1. There are two unsolvable issues because the voltage and temperature recorded by the current battery management system are the external parameters of the cell.

(a) Because the battery's internal temperature cannot be measured, it is impossible to accurately determine how hot it gets inside. As a result, in the event of a small internal short circuit or thermal runaway cell, prompt safety warning and protection are not possible.
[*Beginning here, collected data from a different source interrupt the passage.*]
-- ==== Sys2Proof/Proofs/ControlTransfer.lean ====
section
/-! Jumps, calls and returns (spec/40_control_transfer.md R121 to R123, R129, R130). -/

namespace Sys2Proof.Machine

/-! ### Jumps -/

/-- Settles O34: the address has 12 bits and the sum of an address and a byte has at most 13, so neither is reduced. -/
theorem jumpsAssignThePc : Obligations.JumpsAssignThePc := fun addr s =>
  ⟨⟨_, exec_jpAddr addr s, zextAddr_toNat addr, rfl⟩,
    ⟨_, exec_jpV0Addr addr s, jpV0_target_toNat addr (s.reg 0), rfl⟩⟩

theorem run_succ {s t : State} (h : step s = .next t) (k : Nat) :
    Sys2Proof.core.run (k + 1) s = Sys2Proof.core.run k t := by
  have hcore : Sys2Proof.core.step s = .next t := h
  simp only [Host.Core.run]
  rw [hcore]

/-- A state that a step leaves as it is stays so for any number of steps. -/
theorem run_of_step_self {s : State} (h : step s = .next s) (k : Nat) : Sys2Proof.core.run k s = .next s := by
  induction k with
  | zero => rfl
  | succ k ih => exact (run_succ h k).trans ih

/-- Settles O35: the word is that of `JP` to `PC`, whose step writes `PC` back. -/
theorem selfJumpChangesNothing : Obligations.SelfJumpChangesNothing := by
  intro s k hrun hpc hhi hlo
  refine run_of_step_self ?_ k
  have haddr : (s.pc.setWidth 12).toNat = s.pc.toNat := by
    rw [BitVec.toNat_setWidth]
    omega
  have hback : zextAddr (s.pc.setWidth 12) = s.pc := BitVec.eq_of_toNat_eq (by rw [zextAddr_toNat, haddr])
  have hword : (encode (.jpAddr (s.pc.setWidth 12))).toNat = 0x1000 + (s.pc.setWidth 12).toNat :=
    encodeNNN_toNat 0x1 (s.pc.setWidth 12)
  rw [step_of_encoded hrun hpc (by rw [hword, haddr, hhi, hlo]; omega), exec_jpAddr, hback]
  rfl

/-! ### Calls and returns -/

/-- Settles O36: the push writes the slot `SP` alone. -/
theorem callPushesTheReturnAddress : Obligations.CallPushesTheReturnAddress := by
  intro addr s
  refine ⟨fun hroom => ⟨_, exec_callAddr_of_room addr hroom, zextAddr_toNat addr, rfl, ?slot, fun j hj => ?others, rfl⟩,
    fun hfull => ?fault⟩
  case slot => exact Vector.getElem?_set_self hroom
  case others => exact Vector.getElem?_set_ne hroom hj.symm
  case fault =>
    have hword : (encode (.callAddr addr)).toNat = 0x2000 + addr.toNat := encodeNNN_toNat 0x2 addr
    rw [exec_callAddr_of_full addr (by omega), s.raiseIn_eq_faultedWith hword]
    rfl

/-- Settles O37: the pop reads the slot below `SP` and writes none. -/
theorem returnPopsTheAddress : Obligations.ReturnPopsTheAddress := by
  intro s
  refine ⟨fun hpos => ⟨_, exec_ret_of_pos hpos, rfl, ?slot, rfl⟩, fun hempty => ?fault⟩
  case slot => exact Vector.getElem?_eq_getElem (by omega)
  case fault => rw [exec_ret_of_empty (by omega), s.raiseIn_eq_faultedWith (rfl : (encode .ret).toNat = 0x00EE)]; rfl

/-- Of the ways an instruction can end, the call alone writes the stack, and there the slot `SP`. -/
theorem Effect.slot {s t : State} {i : Instr} (h : Effect s i t) {j : Nat} (hne : t.stack[j]? ≠ s.stack[j]?) :
    (∃ addr, i = .callAddr addr) ∧ s.sp.val = j := by
  cases h with
  | call a hi hroom =>
    refine ⟨⟨a, hi⟩, ?_⟩
    by_contra hj
    exact hne (Vector.getElem?_set_ne hroom hj)
  | skip c hi => exact absurd (congrArg (·[j]?) (s.skipIf_stack c)) hne
  | poll hw c hi => exact absurd (congrArg (·[j]?) (s.tookPoll.skipIf_stack c)) hne
  | nothing | fault | registers | random | jump | ret | clear | sprite | await | delay | sound | index | store =>
    exact absurd rfl hne

/-- Settles O38: the `RET` reads the slot the `CALL` wrote, and no other instruction writes a slot. -/
theorem callThenReturnComesBack : Obligations.CallThenReturnComesBack := by
  refine ⟨fun addr s t u hroom hcall husp huslot => ?back, fun i s t j h hne => (effect_of_exec h).slot hne⟩
  case back =>
    obtain ⟨t', ht', -, -, hslot, -⟩ := (callPushesTheReturnAddress addr s).1 hroom
    cases ht'.symm.trans hcall
    obtain ⟨r, hr, hrsp, hrpc, -⟩ := (returnPopsTheAddress u).1 (by omega)
    rw [husp, Nat.add_sub_cancel] at hrsp hrpc
    refine ⟨r, hr, ?_, Fin.ext hrsp⟩
    exact Option.some.inj (hrpc.symm.trans (huslot.trans hslot))

end Sys2Proof.Machine
end

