-- ==== Sys2Proof/Config.lean ====
section
/-! DEFINITION. What the manual leaves to the implementation, as free values: constants with no body, of which
nothing can be proved but what holds for every value. -/

namespace Sys2Proof

/-- FREE VALUE (log 9). The payload length with which a reply frame is sent when the fields its command's rule names
take more than the 240 bytes a payload can hold (R190, R152); the argument is the number of bytes they take.
The model brings it to at most 240. -/
opaque Config.longReply : Nat → Nat

/-- FREE VALUE (log 33). The count byte of a CHATTER_START record when the count of edges is 256, which one byte cannot
hold (R24 with L of 255, R194); the argument is the count, and the model brings the value to one byte. -/
opaque Config.longCount : Nat → Nat

/-- FREE VALUE (log 67). The four bytes in which a Tm outside the signed 32 bits of its field is written (R136, R194); the
argument is the Tm, and the model brings the value to four bytes. -/
opaque Config.longTm : Int → Nat

end Sys2Proof
end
This is a really big issue. The temperature inside the battery can be used to predict the thermal runaway of the battery in advance, preventing many combustion and explosion accidents that have happened in electric cars and energy storage power plants. However, the system has experienced thermal runaway precisely as a result of the temperature gradient's influence and the delay in temperature sampling. It's too late to issue warnings and safeguards. This problem, which must be resolved immediately, is connected to the battery system's safety.

(b) It is impossible to precisely determine the true state of the battery, including its capacity, health, attenuation, safety status, etc., since the real temperature and other state parameters inside the battery cannot be obtained.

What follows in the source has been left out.